#### Work to be completed
Repeat the stretch of entries below from the line with "def State.kickZero (a" through the line with "def State.kick (s". Include both ends and add nothing.

[Start of Attachment]

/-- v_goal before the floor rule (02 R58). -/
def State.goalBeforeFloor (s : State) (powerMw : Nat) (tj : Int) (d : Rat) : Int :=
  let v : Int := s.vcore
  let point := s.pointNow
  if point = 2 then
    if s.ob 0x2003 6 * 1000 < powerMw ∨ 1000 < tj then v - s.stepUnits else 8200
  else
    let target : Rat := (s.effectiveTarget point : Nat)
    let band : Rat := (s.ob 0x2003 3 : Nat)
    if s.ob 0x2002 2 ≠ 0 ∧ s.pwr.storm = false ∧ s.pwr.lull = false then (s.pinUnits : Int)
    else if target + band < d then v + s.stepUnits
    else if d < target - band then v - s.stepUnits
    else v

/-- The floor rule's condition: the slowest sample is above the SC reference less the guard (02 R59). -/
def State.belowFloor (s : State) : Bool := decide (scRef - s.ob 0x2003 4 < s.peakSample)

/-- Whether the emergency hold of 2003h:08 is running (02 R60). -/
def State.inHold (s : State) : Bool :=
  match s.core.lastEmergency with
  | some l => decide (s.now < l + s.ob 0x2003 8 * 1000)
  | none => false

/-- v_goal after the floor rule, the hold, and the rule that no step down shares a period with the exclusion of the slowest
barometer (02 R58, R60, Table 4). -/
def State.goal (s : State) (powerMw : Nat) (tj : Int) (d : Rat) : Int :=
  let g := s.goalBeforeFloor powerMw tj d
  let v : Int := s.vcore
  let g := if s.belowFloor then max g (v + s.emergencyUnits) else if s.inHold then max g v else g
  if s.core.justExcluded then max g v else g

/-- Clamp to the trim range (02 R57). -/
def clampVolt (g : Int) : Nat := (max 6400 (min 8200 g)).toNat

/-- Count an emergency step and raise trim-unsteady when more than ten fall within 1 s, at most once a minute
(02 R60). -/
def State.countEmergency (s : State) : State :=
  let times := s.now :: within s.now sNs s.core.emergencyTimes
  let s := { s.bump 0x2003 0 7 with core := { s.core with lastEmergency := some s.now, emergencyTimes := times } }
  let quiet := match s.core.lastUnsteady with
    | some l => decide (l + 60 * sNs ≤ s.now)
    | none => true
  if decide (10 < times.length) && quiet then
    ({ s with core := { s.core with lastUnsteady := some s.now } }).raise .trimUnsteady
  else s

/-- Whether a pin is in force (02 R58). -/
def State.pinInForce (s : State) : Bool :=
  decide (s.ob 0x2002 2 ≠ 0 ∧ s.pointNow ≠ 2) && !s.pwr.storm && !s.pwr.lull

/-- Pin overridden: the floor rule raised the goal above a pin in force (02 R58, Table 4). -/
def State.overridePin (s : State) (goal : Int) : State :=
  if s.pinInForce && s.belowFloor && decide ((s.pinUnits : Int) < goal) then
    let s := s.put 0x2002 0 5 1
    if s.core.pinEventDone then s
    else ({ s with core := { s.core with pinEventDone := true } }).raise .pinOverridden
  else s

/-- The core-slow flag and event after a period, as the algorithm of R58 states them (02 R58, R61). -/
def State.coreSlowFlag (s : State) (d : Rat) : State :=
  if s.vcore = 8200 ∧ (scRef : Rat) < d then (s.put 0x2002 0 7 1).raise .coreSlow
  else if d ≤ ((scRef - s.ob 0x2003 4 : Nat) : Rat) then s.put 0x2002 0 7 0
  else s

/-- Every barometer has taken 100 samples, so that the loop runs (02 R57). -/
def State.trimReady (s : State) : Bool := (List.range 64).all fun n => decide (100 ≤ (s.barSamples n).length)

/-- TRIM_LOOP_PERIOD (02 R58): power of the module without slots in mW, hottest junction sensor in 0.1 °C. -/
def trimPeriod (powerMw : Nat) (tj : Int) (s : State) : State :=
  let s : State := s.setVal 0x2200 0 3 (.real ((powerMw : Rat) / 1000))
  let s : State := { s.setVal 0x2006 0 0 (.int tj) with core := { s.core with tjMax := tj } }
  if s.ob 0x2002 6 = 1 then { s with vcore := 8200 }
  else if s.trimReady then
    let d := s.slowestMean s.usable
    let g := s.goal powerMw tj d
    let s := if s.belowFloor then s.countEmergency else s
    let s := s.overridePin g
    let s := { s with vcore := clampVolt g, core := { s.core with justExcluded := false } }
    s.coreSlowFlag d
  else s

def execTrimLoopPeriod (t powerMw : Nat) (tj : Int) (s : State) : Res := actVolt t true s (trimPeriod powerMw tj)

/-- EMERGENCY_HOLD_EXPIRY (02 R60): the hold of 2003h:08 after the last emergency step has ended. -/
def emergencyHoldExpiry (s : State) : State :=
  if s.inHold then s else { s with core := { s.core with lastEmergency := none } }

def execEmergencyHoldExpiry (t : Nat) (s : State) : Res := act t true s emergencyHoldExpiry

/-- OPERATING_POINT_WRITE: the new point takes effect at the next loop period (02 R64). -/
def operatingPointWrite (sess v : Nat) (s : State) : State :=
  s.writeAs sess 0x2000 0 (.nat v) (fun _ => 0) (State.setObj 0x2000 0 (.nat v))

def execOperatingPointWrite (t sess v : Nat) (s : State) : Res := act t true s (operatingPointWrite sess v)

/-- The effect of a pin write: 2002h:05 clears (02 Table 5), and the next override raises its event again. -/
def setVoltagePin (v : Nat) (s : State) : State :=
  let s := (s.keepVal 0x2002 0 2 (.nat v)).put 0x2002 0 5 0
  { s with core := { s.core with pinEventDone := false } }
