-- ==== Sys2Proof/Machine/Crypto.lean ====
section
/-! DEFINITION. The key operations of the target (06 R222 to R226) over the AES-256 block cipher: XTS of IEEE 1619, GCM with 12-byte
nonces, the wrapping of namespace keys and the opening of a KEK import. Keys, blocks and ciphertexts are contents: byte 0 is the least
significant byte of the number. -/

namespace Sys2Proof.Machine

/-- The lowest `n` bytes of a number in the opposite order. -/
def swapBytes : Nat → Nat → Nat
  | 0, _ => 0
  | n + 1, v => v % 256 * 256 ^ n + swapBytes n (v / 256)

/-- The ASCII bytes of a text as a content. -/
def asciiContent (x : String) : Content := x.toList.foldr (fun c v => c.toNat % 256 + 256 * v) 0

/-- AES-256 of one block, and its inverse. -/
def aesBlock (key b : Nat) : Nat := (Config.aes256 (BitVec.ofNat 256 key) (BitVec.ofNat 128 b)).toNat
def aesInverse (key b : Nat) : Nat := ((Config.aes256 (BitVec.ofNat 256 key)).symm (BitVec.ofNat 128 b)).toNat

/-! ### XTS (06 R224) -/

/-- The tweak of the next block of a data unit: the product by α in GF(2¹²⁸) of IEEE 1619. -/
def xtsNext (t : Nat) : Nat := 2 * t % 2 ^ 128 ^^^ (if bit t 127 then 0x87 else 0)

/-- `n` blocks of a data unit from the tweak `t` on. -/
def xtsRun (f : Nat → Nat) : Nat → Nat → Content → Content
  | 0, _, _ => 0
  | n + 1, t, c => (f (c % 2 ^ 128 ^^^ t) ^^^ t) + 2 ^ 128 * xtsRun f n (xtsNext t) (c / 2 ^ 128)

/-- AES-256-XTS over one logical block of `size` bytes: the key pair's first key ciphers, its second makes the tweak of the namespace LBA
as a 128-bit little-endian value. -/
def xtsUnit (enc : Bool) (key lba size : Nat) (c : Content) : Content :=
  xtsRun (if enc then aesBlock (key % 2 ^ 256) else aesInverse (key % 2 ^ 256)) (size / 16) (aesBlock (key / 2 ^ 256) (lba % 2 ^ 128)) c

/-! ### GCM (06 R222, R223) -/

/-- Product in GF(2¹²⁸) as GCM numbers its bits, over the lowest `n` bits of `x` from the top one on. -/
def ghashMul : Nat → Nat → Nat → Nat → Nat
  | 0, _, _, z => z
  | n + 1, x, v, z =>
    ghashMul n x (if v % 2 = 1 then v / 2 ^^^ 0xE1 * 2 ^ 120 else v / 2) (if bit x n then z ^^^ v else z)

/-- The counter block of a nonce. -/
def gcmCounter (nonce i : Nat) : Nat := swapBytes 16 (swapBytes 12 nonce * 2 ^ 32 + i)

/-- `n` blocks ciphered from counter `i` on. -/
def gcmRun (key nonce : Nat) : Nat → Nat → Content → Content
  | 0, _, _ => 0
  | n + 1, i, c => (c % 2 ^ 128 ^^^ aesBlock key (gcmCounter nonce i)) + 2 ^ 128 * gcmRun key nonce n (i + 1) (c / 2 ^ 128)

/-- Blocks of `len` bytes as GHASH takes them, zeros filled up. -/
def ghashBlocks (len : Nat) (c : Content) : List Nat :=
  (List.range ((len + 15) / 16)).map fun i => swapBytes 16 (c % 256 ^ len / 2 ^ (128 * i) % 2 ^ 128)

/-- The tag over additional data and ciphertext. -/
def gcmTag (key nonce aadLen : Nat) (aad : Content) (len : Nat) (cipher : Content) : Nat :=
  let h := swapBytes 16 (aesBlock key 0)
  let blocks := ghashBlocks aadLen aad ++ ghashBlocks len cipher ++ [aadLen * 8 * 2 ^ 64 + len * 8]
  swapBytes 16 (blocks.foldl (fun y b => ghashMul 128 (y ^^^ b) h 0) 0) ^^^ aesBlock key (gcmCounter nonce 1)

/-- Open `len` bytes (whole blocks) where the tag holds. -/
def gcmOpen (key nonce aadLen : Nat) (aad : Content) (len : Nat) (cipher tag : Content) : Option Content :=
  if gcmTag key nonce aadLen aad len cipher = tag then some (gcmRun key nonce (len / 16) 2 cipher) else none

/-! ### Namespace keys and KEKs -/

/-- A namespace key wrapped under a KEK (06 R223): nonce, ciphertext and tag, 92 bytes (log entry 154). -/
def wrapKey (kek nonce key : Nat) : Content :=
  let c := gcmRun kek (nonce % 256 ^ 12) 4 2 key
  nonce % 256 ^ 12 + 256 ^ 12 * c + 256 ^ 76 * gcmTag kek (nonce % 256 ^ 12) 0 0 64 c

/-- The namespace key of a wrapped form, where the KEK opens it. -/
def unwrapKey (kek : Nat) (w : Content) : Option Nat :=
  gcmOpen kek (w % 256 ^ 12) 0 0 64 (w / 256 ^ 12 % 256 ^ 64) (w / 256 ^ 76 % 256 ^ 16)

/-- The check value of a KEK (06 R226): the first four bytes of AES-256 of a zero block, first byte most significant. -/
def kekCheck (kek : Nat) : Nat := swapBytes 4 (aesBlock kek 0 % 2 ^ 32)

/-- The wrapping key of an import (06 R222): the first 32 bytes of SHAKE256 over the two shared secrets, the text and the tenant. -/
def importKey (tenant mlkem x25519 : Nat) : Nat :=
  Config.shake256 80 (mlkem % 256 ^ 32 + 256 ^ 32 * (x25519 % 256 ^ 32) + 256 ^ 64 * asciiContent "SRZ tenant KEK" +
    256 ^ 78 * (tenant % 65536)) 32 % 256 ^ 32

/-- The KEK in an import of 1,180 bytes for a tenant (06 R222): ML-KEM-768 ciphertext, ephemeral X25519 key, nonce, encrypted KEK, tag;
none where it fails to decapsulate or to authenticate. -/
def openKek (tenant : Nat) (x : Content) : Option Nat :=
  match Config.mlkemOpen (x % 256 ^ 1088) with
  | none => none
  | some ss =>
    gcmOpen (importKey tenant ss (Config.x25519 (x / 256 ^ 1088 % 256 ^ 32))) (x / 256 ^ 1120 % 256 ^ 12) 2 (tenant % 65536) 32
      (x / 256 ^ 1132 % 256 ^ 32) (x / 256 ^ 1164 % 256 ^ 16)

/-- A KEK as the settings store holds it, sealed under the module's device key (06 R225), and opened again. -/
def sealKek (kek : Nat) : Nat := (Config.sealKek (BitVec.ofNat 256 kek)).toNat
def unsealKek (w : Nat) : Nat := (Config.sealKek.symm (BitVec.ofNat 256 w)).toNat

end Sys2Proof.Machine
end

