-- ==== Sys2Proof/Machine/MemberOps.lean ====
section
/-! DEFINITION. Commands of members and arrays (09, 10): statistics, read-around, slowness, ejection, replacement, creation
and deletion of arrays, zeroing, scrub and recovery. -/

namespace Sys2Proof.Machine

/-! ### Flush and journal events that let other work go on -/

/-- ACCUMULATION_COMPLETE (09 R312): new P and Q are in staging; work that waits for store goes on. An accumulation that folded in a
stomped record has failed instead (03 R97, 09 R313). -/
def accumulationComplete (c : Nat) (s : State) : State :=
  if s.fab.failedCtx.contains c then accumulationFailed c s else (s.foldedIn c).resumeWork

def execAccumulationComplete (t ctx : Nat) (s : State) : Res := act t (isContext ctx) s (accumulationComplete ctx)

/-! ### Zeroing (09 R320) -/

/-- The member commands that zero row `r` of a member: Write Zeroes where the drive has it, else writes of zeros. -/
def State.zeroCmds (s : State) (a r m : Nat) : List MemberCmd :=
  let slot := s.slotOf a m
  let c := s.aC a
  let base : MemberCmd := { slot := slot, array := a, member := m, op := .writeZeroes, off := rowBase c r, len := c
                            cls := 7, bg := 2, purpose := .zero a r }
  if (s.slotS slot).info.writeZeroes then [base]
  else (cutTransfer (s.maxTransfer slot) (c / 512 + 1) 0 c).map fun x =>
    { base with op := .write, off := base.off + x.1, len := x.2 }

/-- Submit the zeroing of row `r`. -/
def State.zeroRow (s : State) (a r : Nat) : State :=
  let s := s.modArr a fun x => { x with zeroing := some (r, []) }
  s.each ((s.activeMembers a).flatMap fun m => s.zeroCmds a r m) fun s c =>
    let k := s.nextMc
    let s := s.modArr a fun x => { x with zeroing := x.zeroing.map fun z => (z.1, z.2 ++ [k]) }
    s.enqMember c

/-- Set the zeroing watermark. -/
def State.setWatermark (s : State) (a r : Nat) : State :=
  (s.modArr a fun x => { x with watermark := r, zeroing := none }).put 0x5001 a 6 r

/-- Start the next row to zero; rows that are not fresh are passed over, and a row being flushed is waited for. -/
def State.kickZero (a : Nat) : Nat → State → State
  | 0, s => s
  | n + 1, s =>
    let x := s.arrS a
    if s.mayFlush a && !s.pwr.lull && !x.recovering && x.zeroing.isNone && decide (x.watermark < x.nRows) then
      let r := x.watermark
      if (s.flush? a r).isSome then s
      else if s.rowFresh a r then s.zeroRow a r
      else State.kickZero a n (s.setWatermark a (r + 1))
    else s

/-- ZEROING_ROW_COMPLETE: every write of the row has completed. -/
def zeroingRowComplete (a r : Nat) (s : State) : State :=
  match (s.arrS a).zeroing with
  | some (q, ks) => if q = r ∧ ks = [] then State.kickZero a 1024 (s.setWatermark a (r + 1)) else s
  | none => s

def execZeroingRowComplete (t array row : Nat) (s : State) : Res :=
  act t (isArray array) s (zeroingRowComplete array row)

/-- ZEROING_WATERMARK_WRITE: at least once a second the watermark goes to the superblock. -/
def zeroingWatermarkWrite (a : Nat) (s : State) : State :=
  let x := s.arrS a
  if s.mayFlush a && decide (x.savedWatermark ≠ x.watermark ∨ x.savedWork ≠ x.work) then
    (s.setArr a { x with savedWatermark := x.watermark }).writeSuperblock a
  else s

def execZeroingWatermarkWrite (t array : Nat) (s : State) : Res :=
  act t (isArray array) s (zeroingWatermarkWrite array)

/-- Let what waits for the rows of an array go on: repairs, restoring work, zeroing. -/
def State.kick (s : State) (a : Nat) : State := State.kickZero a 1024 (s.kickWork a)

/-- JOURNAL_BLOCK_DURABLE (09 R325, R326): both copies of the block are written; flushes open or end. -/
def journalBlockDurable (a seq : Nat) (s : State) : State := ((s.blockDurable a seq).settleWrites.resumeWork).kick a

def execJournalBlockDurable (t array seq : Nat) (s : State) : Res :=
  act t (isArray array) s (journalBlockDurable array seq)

[End of Attachment]

#### Answer area
def State.kickZero (a : Nat) : Nat → State → State
  | 0, s => s
  | n + 1, s =>
    let x := s.arrS a
    if s.mayFlush a && !s.pwr.lull && !x.recovering && x.zeroing.isNone && decide (x.watermark < x.nRows) then
      let r := x.watermark
      if (s.flush? a r).isSome then s
      else if s.rowFresh a r then s.zeroRow a r
      else State.kickZero a n (s.setWatermark a (r + 1))
    else s

/-- ZEROING_ROW_COMPLETE: every write of the row has completed. -/
def zeroingRowComplete (a r : Nat) (s : State) : State :=
  match (s.arrS a).zeroing with
  | some (q, ks) => if q = r ∧ ks = [] then State.kickZero a 1024 (s.setWatermark a (r + 1)) else s
  | none => s

def execZeroingRowComplete (t array row : Nat) (s : State) : Res :=
  act t (isArray array) s (zeroingRowComplete array row)

/-- ZEROING_WATERMARK_WRITE: at least once a second the watermark goes to the superblock. -/
def zeroingWatermarkWrite (a : Nat) (s : State) : State :=
  let x := s.arrS a
  if s.mayFlush a && decide (x.savedWatermark ≠ x.watermark ∨ x.savedWork ≠ x.work) then
    (s.setArr a { x with savedWatermark := x.watermark }).writeSuperblock a
  else s

def execZeroingWatermarkWrite (t array : Nat) (s : State) : Res :=
  act t (isArray array) s (zeroingWatermarkWrite array)

/-- Let what waits for the rows of an array go on: repairs, restoring work, zeroing. -/
def State.kick (s : State) (a : Nat) : State := State.kickZero a 1024 (s.kickWork a)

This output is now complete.